■ TASK TO COMPLETE: Your reply should be made up of every line in the records below that holds the string "bytes".

■ GIVEN ENTRIES:
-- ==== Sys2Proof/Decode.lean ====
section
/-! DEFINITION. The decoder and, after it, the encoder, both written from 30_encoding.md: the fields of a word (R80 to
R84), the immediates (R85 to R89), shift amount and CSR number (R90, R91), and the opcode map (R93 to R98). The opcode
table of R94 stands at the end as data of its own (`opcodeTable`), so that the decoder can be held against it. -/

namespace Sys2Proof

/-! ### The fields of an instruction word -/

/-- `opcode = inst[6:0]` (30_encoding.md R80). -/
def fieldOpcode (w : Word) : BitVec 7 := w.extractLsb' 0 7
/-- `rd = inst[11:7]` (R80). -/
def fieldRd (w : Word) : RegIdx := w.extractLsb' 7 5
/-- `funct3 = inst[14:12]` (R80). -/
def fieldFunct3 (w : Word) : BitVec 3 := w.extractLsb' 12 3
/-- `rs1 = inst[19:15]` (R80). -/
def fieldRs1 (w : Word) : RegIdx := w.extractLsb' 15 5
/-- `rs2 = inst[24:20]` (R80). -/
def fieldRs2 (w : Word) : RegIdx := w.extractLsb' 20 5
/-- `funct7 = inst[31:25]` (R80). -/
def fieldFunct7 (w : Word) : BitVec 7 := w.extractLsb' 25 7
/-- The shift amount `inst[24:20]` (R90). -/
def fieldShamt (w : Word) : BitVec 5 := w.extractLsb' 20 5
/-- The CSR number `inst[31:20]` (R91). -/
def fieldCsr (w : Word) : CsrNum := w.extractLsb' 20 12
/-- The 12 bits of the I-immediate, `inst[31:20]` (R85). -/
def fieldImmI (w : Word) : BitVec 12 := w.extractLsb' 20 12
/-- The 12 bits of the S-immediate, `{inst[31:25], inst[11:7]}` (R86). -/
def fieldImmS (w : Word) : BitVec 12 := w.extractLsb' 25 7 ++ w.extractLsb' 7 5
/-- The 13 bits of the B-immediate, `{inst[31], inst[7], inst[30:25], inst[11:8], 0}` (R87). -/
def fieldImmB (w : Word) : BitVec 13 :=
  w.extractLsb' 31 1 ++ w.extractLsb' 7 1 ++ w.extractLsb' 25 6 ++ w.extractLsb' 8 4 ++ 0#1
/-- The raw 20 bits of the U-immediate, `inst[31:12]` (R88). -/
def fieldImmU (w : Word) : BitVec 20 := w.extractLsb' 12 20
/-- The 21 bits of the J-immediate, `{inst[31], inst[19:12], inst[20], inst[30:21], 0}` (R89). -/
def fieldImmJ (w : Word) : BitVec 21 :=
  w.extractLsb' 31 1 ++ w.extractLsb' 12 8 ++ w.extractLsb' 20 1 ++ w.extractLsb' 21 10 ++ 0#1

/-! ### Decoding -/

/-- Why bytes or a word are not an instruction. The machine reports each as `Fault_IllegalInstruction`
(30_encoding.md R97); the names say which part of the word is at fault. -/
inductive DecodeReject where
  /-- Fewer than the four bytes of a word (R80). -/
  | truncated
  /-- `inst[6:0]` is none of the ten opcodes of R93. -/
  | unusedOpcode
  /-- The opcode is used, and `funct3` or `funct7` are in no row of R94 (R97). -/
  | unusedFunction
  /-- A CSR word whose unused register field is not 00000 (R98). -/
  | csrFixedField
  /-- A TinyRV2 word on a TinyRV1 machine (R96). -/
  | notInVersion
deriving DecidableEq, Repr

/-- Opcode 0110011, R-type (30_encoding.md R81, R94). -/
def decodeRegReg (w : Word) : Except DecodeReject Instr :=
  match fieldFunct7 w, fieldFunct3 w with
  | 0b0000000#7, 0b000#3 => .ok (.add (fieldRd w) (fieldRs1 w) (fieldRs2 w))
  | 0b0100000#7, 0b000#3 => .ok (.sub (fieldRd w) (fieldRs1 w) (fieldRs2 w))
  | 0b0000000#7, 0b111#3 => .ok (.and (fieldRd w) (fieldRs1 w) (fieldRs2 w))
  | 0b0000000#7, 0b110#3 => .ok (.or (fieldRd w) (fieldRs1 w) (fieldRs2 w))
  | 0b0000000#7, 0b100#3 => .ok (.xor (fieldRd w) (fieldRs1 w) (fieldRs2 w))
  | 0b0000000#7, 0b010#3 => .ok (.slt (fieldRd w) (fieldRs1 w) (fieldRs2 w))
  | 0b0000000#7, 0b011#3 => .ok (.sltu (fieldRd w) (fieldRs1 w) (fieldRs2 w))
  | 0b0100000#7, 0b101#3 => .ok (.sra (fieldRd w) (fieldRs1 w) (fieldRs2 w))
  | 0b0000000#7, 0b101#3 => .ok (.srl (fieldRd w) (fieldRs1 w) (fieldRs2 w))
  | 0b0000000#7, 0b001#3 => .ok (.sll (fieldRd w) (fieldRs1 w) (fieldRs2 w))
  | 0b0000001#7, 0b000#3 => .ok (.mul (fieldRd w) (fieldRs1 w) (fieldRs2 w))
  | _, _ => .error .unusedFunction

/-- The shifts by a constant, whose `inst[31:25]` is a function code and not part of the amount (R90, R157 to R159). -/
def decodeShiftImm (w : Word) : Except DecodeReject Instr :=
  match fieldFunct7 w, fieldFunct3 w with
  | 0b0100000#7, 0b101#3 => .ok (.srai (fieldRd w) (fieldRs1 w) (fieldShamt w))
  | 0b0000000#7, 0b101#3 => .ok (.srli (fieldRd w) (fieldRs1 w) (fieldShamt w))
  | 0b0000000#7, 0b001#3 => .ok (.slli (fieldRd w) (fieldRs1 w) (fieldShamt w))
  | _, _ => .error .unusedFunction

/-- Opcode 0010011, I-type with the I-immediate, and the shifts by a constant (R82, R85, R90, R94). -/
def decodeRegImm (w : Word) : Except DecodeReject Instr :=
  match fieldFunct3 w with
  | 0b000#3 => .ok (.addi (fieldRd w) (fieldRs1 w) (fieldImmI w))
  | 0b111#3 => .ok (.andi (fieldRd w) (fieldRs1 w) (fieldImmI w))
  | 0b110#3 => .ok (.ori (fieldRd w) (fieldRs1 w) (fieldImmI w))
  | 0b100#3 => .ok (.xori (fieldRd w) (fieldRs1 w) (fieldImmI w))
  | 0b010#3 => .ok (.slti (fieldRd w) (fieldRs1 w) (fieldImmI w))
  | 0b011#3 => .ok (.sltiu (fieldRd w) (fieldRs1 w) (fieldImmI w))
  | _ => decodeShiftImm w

■ RESULT:
/-- Why bytes or a word are not an instruction. The machine reports each as `Fault_IllegalInstruction`
  /-- Fewer than the four bytes of a word (R80). -/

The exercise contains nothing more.